- The problem
Return, word for word, only the lines of the data below that lie between the line with "def bankDie (bank" and the line with "(List.range (2 * n +", those two lines included.

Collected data
-- ==== Sys2Proof/Machine/Cutwork.lean ====
section
/-! DEFINITION. Cutwork (R198 to R208, R390 to R393) and Couching (R209 to R215, R368 to R373): the commands at issue and at
execution, and the activation counters of DRAM rows (R207). -/

namespace Sys2Proof.Machine

/-! ## Compute-capable pages -/

/-- R296: NOCLR of an address space. -/
def noClear (s : State) (asid : W16) : Bool :=
  (BitVec.ofNat 64 (s.getLocal (bits64 s.hub.asidtbase 12 44 * 4096 + 8 * asid.toNat) 8)).getLsbD 8

/-- Table 10.1: whether a leaf meets what a command requires. -/
def computePage (s : State) (t : TlbEntry) (clear : Bool) : Bool :=
  pteCC t.pte && t.size == 2 ^ 21 && !pteRMT t.pte && (!clear || (pteCLR t.pte && !noClear s s.ctx.asid))

/-- A row's translation: each need in turn. -/
def translateRow (s : State) (needs : List Need) (va : W64) : Except (Nat × W64) TlbEntry :=
  match needs.find? (fun n => match translate s s.ctx.coreId s.ctx.asid n va with
    | .ok _ => false
    | .error _ => true) with
  | some n =>
    match translate s s.ctx.coreId s.ctx.asid n va with
    | .error e => .error (e, va)
    | .ok t => .ok t
  | none =>
    match translate s s.ctx.coreId s.ctx.asid (needs.headD .read) va with
    | .error e => .error (e, va)
    | .ok t => .ok t

/-- The translations of rows in order; the first fault. -/
def translateRows (s : State) : List (W64 × List Need) → Except (Nat × W64) (List (W64 × TlbEntry))
  | [] => .ok []
  | (va, needs) :: t =>
    match translateRow s needs va with
    | .error e => .error e
    | .ok x =>
      match translateRows s t with
      | .error e => .error e
      | .ok xs => .ok ((va, x) :: xs)

/-- Translates the rows of a command, then acts with them, or raises the first fault (R201, R210). While a walk is held up, the instruction
waits (R161, R211). -/
def withRows (s : State) (rows : List (W64 × List Need)) (act : List (W64 × TlbEntry) → Act) : Act :=
  let held := walkHeld s s.ctx.coreId s.ctx.asid
  match translateRows s rows with
  | .error (e, va) => if held va then .wait .none else .trap e va
  | .ok ts => if rows.any (fun r => held r.1) then .wait .none else act ts

/-! ## Cutwork at issue -/

/-- The addresses of n rows. -/
def rowsAt (a : W64) (n : Nat) : List W64 := (List.range n).map (fun k => a + BitVec.ofNat 64 (1024 * k))

/-- The faults of R201 from CUTATTR on, over the rows in order: `k` destination rows first. -/
def rowFaults (s : State) (rows : List (W64 × TlbEntry)) (k : Nat) (clear share : Bool) : List (Bool × Nat × W64) :=
  let first := fun (p : W64 × TlbEntry → Bool) (xs : List (W64 × TlbEntry)) => (xs.find? p).map (·.1)
  let attr := first (fun r => !computePage s r.2 clear) rows
  let prot := first (fun r => ptePROT r.2.pte) (rows.take k)
  let base := (rows.head?.map (·.2.base)).getD 0
  let span := first (fun r => r.2.base != base) rows
  let d := (rows.head?.map (·.1)).getD 0
  let apart := share && ((rows.drop k).head?.map (fun r => r.1.toNat % 16384 != d.toNat % 16384)).getD false
  [(attr.isSome, 0x16, attr.getD 0), (prot.isSome, 0x19, prot.getD 0),
   (span.isSome, 0x15, span.getD 0), (apart, 0x15, d)]

/-- A Cutwork command at issue (R201, R204, R390). -/
def cutCommand (i : Instr) (s : State) (c : Cluster) (regs : W64 × W64 × W64) (n : Nat) (source log : Bool) : Act :=
  let (a, b, aw) := regs
  whenRoom s 2
    (faultsThen
      [(aw.toNat % 8 ≠ 0, 0x05, aw), (a.toNat % 1024 ≠ 0, 0x14, a), (source && b.toNat % 1024 != 0, 0x14, b)]
      (let dst := (rowsAt a n).map (fun v => (v, if log then [Need.read, Need.write] else [Need.write]))
       let src := if source then (rowsAt b n).map (fun v => (v, [Need.read])) else []
       withRows s (dst ++ src) (fun rows =>
         faultsThen (rowFaults s rows n log log)
           (let s1 := s.rememberAll (rows.map (·.2))
            let cmd := { engCmd s (encode i) a b aw with elems := rows.map (fun r => elemOf s r.1 r.2) }
            .go (enterQueue s1 c 2 (encode i) [a, b, aw] cmd)))))

/-- ROWCP (R391). -/
def execRowcp (st : Bool) (ra rb rc n1 : BitVec 5) (s : State) : Result :=
  issue (.rowcp st ra rb rc n1) (fun s c =>
    cutCommand (.rowcp st ra rb rc n1) s c (rd s c ra, rd s c rb, rd s c rc) (n1.toNat + 1) true false) s

/-- ROWFILL (R392). -/
def execRowfill (st : Bool) (ra rb rc n1 : BitVec 5) (s : State) : Result :=
  issue (.rowfill st ra rb rc n1) (fun s c =>
    cutCommand (.rowfill st ra rb rc n1) s c (rd s c ra, rd s c rb, rd s c rc) (n1.toNat + 1) false false) s

/-- ROWLOG (R393). -/
def execRowlog (st : Bool) (ra rb rc : BitVec 5) (op : BitVec 3) (n1 : BitVec 2) (s : State) : Result :=
  issue (.rowlog st ra rb rc op n1) (fun s c =>
    cutCommand (.rowlog st ra rb rc op n1) s c (rd s c ra, rd s c rb, rd s c rc) (n1.toNat + 1) true true) s

/-! ## Rows -/

/-- The pseudo-channel of a compute-capable frame (R198). -/
def frameChannelOf (pa : Nat) : Nat := stackOf pa * 64 + Config.frameChannel (pa / 2 ^ 21) % 64

/-- The bank, numbered across the pseudo-channels, and the bank row of a page row (R198). -/
def dramRow (pa : Nat) : Nat × Nat :=
  let r := pa % 2 ^ 21 / 1024
  (frameChannelOf pa * 16 + r % 16, 128 * Config.frameRow (pa / 2 ^ 21) + r / 16)

/-- The model's numbers of the seed row (0) and of the control row (1) of the subarray of a bank row: they lie outside every page (R202,
log 47). -/
def controlRow (row kind : Nat) : Nat := 2 ^ 32 + 2 * (row / 512) + kind

/-- The count of a row's activations. -/
def activations (d : DieState) (b r : Nat) : Nat := ((d.acts.find? (fun x => x.1 == b && x.2.1 == r)).map (·.2.2)).getD 0

def DieState.setActs (d : DieState) (b r n : Nat) : DieState :=
  { d with acts := (if n = 0 then [] else [(b, r, n)]) ++ d.acts.filter (fun x => x.1 != b || x.2.1 != r) }

/-- The die of a bank number. -/
def bankDie (bank : Nat) : Nat := homeDie (bank / 16 / 64)

/-- The `n` nearest rows on each side of a row, within its subarray (R207). -/
def neighbours (bank row n : Nat) : List Nat :=
  if row < 2 ^ 32 then
    (List.range (2 * n + 1)).filterMap (fun i =>
      if n ≤ row + i ∧ i ≠ n ∧ (row + i - n) / 512 = row / 512 then some (row + i - n) else none)
  else
    let sub := (row - 2 ^ 32) / 2
    let p := Config.controlPlace bank sub % 513
    (List.range (2 * n)).filterMap (fun i => if n ≤ p + i ∧ p + i - n < 512 then some (512 * sub + p + i - n) else none)

/-- The rows that a bank's last activation has opened. -/
def openedRows (d : DieState) (bank : Nat) : List Nat := (tabGet bank d.opened).getD []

- Exercise answer
def bankDie (bank : Nat) : Nat := homeDie (bank / 16 / 64)

/-- The `n` nearest rows on each side of a row, within its subarray (R207). -/
def neighbours (bank row n : Nat) : List Nat :=
  if row < 2 ^ 32 then
    (List.range (2 * n + 1)).filterMap (fun i =>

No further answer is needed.